Webhook to jenkins fails without any changes

SonarQube version: 8.7.1.42226
OpenJDK Runtime Environment 11.0.10+9
Alpine Linux v3.12 (3.12.4)
SonarScanner version: 4.5.0.2216
Java 11.0.7 Oracle Corporation (64-bit)
Linux 4.14.200-155.322.amzn2.x86_64 amd64
SonarQube Scanner for Jenkins version 2.13

We have jenkins integration setup through the SonarQube Scanner for Jenkins plugin. We have both sides configured correctly and it works… for a while. After an unpredictable amount of time and an unpredictable number of scans/webhook calls it will stop working. The webhooks, when they stop working, say: Response: Server Unreachable Duration: 20s. This can be temporarily fixed by doing nothing more than restart SonarQube. The webhooks will then work for an indeterminate period until the problem presents itself again. I believe this to be an issue in SonarQube itself because while the behavior is happening I can connect to the SonarQube system and post the json body from the failed webhook message via wget to the same address that the webhook is configured to use and it works every time I have tried it even while the webhook calls from within SonarQube continue to fail.

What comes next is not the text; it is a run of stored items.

-- ==== Sys2Proof/Certificates/Slice0/Obligations.lean ====
section
/-! DEFINITION. The statements for the provers. A statement about a register that a load is still delivering says
nothing of its value: it is free (log 7, 8). -/

open Sys2Proof Sys2Proof.Machine

/-! ## Computational instructions (41_computational.md) -/

/-- R134, R135, R137: ADDIU, ADDU and SUBU write the sum or difference modulo 2^32 and never raise; the only difference
from ADDI, ADD and SUB is that those can raise Overflow. -/
def Obligations.UnsignedArithmeticNeverOverflows : Prop :=
  ∀ (s : State) (rd rs rt : Reg) (imm : BitVec 16),
    (∃ t, exec (.addiu rt rs imm) s = .next t ∧
      ComputesRegister s t (s.defined rs) rt (s.readGpr rs + signFilled imm)) ∧
    (∃ t, exec (.addu rd rs rt) s = .next t ∧
      ComputesRegister s t (s.defined rs ∧ s.defined rt) rd (s.readGpr rs + s.readGpr rt)) ∧
    (∃ t, exec (.subu rd rs rt) s = .next t ∧
      ComputesRegister s t (s.defined rs ∧ s.defined rt) rd (s.readGpr rs - s.readGpr rt)) ∧
    ∀ i j, (i, j) ∈ [(Instr.addi rt rs imm, Instr.addiu rt rs imm), (.add rd rs rt, .addu rd rs rt),
        (.sub rd rs rt, .subu rd rs rt)] →
      exec i s = exec j s ∨ ∃ t info, exec i s = .next t ∧ t.raised = some info ∧ info.kind = .overflow

/-- R132, R133, R136: with defined operands ADD, ADDI and SUB write the result if it fits in 32 bits as a signed
integer, and raise Overflow with no write of their own otherwise, whatever the destination is (R131, R211). That the two are one
condition is the spec's inference in R131; what EPC then holds is log 10. -/
def Obligations.SignedArithmeticWritesOrOverflows : Prop :=
  ∀ (s : State) (rd rs rt : Reg) (imm : BitVec 16), s.defined rs →
    (s.defined rt → fitsSigned ((s.readGpr rs).toInt + (s.readGpr rt).toInt) →
      ∃ t, exec (.add rd rs rt) s = .next t ∧
        ComputesRegister s t True rd (BitVec.ofInt 32 ((s.readGpr rs).toInt + (s.readGpr rt).toInt))) ∧
    (s.defined rt → ¬ fitsSigned ((s.readGpr rs).toInt + (s.readGpr rt).toInt) →
      ∃ t, exec (.add rd rs rt) s = .next t ∧ TakesException s t .overflow none none) ∧
    (fitsSigned ((s.readGpr rs).toInt + imm.toInt) →
      ∃ t, exec (.addi rt rs imm) s = .next t ∧
        ComputesRegister s t True rt (BitVec.ofInt 32 ((s.readGpr rs).toInt + imm.toInt))) ∧
    (¬ fitsSigned ((s.readGpr rs).toInt + imm.toInt) →
      ∃ t, exec (.addi rt rs imm) s = .next t ∧ TakesException s t .overflow none none) ∧
    (s.defined rt → fitsSigned ((s.readGpr rs).toInt - (s.readGpr rt).toInt) →
      ∃ t, exec (.sub rd rs rt) s = .next t ∧
        ComputesRegister s t True rd (BitVec.ofInt 32 ((s.readGpr rs).toInt - (s.readGpr rt).toInt))) ∧
    (s.defined rt → ¬ fitsSigned ((s.readGpr rs).toInt - (s.readGpr rt).toInt) →
      ∃ t, exec (.sub rd rs rt) s = .next t ∧ TakesException s t .overflow none none)

/-- R131: the three equivalent statements of overflow, for an addition and for a subtraction: the carries out of bits 30
and 31 differ; the sign rule; the integer result is out of range. -/
def Obligations.OverflowIsCarryDifference : Prop :=
  ∀ a b : Word,
    (addOverflows a b = true ↔ carryOut 30 a b false ≠ carryOut 31 a b false) ∧
    (addOverflows a b = true ↔ ¬ fitsSigned (a.toInt + b.toInt)) ∧
    (addOverflows a b = true ↔ a.getLsbD 31 = b.getLsbD 31 ∧ (a + b).getLsbD 31 ≠ a.getLsbD 31) ∧
    (subOverflows a b = true ↔ carryOut 30 a (~~~b) true ≠ carryOut 31 a (~~~b) true) ∧
    (subOverflows a b = true ↔ ¬ fitsSigned (a.toInt - b.toInt)) ∧
    (subOverflows a b = true ↔ a.getLsbD 31 ≠ b.getLsbD 31 ∧ (a - b).getLsbD 31 ≠ a.getLsbD 31)
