-- ==== Sys2Proof/Tests/Slice0.lean ====
section
/-! SUPPORT. Tests of one step, of decoding and of the well-formedness check, and one witness theorem for each statement
that has hypotheses. Expected values are those of 95_test_vectors.md, or worked by hand from the rule named. -/

namespace Sys2Proof.Tests

open Sys2Proof Sys2Proof.Machine

/-! ## Small states -/

/-- The start state of the vectors: program counter 0x1000, the registers and bytes given; `re` makes ReverseEndian 1
(95_test_vectors.md, conventions). -/
def start (impl : Impl) (be re : Bool) (regs : List (Reg × Word)) (bytes : List (Nat × Byte)) : State :=
  let s := { State.reset with
    pc := 0x1000#32, npc := 0x1004#32
    mode := if re then .user else .kernel
    sr := if re then 0x10000000#32 else 0#32
    cfg := { launchConfig with impl := impl, bigEndianMem := be } }
  bytes.foldl (fun s b => s.placeByte b.1 b.2) (regs.foldl (fun s r => s.setReg r.1 r.2) s)

/-- The state at another program counter. -/
def startAt (s : State) (pc : Word) : State := { s with pc := pc, npc := pc + 4#32 }

/-- The state inside a delay slot, with a jump's target next. -/
def inSlot (s : State) : State := { s with npc := 0x2000#32, inDelay := true }

/-- The bytes of 95_test_vectors.md section 4.1. -/
def loadBytes : List (Nat × Byte) :=
  [(0x100, 0x80), (0x101, 0x01), (0x102, 0x7F), (0x103, 0xFF), (0x104, 0x12), (0x105, 0x34), (0x106, 0x56), (0x107, 0x78)]

/-- The bytes of 95_test_vectors.md section 4.3. -/
def storeBytes : List (Nat × Byte) := [(0x100, 0xAA), (0x101, 0xBB), (0x102, 0xCC), (0x103, 0xDD)]

/-- One step on the instruction word given. -/
def run (s : State) (w : Nat) : Outcome := step (s.withFetchWord 32 w)

/-- A register once the step's write has arrived. -/
def regAfter (o : Outcome) (r : Reg) : Option Word :=
  match o with
  | .next t => some (t.arrived r)
  | .fault _ => none
  | .refused _ => none

/-- The exception a step took, with EPC. -/
def exceptionAfter (o : Outcome) : Option (ExceptionInfo × Word) :=
  match o with
  | .next t => t.raised.map fun info => (info, t.epc)
  | .fault _ => none
  | .refused _ => none

/-- The four bytes at 0x100. -/
def bytesAfter (o : Outcome) : Option Word :=
  match o with
  | .next t => some (t.mem.read 0x100 ++ t.mem.read 0x101 ++ t.mem.read 0x102 ++ t.mem.read 0x103)
  | .fault _ => none
  | .refused _ => none

/-- The program counter pair and `in_delay`. -/
def pcAfter (o : Outcome) : Option (Word × Word × Bool) :=
  match o with
  | .next t => some (t.pc, t.npc, t.inDelay)
  | .fault _ => none
  | .refused _ => none

/-! ## The well-formedness check -/

theorem test_wellFormed_accepts_add : (Instr.add 3 1 2).wellFormed .r2000R3000 = true := by decide

theorem test_wellFormed_accepts_alpha_on_r4000 : (Instr.beql 0).wellFormed .r4000R6000 = true := by decide

theorem test_wellFormed_refuses_jalr_equal : (Instr.jalr 2 2).wellFormed .r4000R6000 = false := by decide

theorem test_wellFormed_refuses_alpha_on_r2000 : (Instr.tge 0).wellFormed .r2000R3000 = false := by decide

theorem test_wellFormed_refuses_beta_on_r2000 : (Instr.bltzl 0 0).wellFormed .r2000R3000 = false := by decide

theorem test_wellFormed_refuses_bcfl_on_r2000 :
    (Instr.cop1 0b01000000100000000000000000).wellFormed .r2000R3000 = false := by decide

theorem test_wellFormed_refuses_gamma : (Instr.cop2 0b00001000000000000000000000).wellFormed .r4000R6000 = false := by
  decide

theorem test_wellFormed_refuses_lost : (Instr.cop3 0b00111000000000000000000000).wellFormed .r4000R6000 = false := by
  decide

/-- 43_coprocessor.md R193: CP0 has no CF and CT, while MF of CP0 and CF of another unit stand. -/
theorem test_wellFormed_cp0_control :
    (Instr.cop0 0b00010000000000000000000000).wellFormed .r2000R3000 = false ∧
    (Instr.cop0 0b00110000000000000000000000).wellFormed .r4000R6000 = false ∧
    (Instr.cop0 0b00000000000000000000000000).wellFormed .r2000R3000 = true ∧
    (Instr.cop1 0b00010000000000000000000000).wellFormed .r2000R3000 = true := by decide

theorem test_wellFormed_refuses_ll_on_r2000 : (Instr.ll 0).wellFormed .r2000R3000 = false := by decide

Jenkinsfile start the scan

def scannerHome = tool 'SonarScanner'
withSonarQubeEnv('SonarQube') {
    sh "${scannerHome}/bin/sonar-scanner"
}

Jenkinsfile wait for the scan to be complete (or timeout once all the webhooks start failing)

timeout(time: 1, unit: 'HOURS') {
    def qg = waitForQualityGate()
    if (qg.status != 'OK') {
        unstable("SonarQube quality gate failure: ${qg.status}")
    }
}

Output in jenkins build log when issue is occurring until the timeout occurs

Checking status of SonarQube task 'XXXX' on server 'SonarQube'
SonarQube task 'XXXX' status is 'IN_PROGRESS'

As stated the two “workarounds” that I have found are to restart SonarQube or to complete the post myself. Neither of these are really valid.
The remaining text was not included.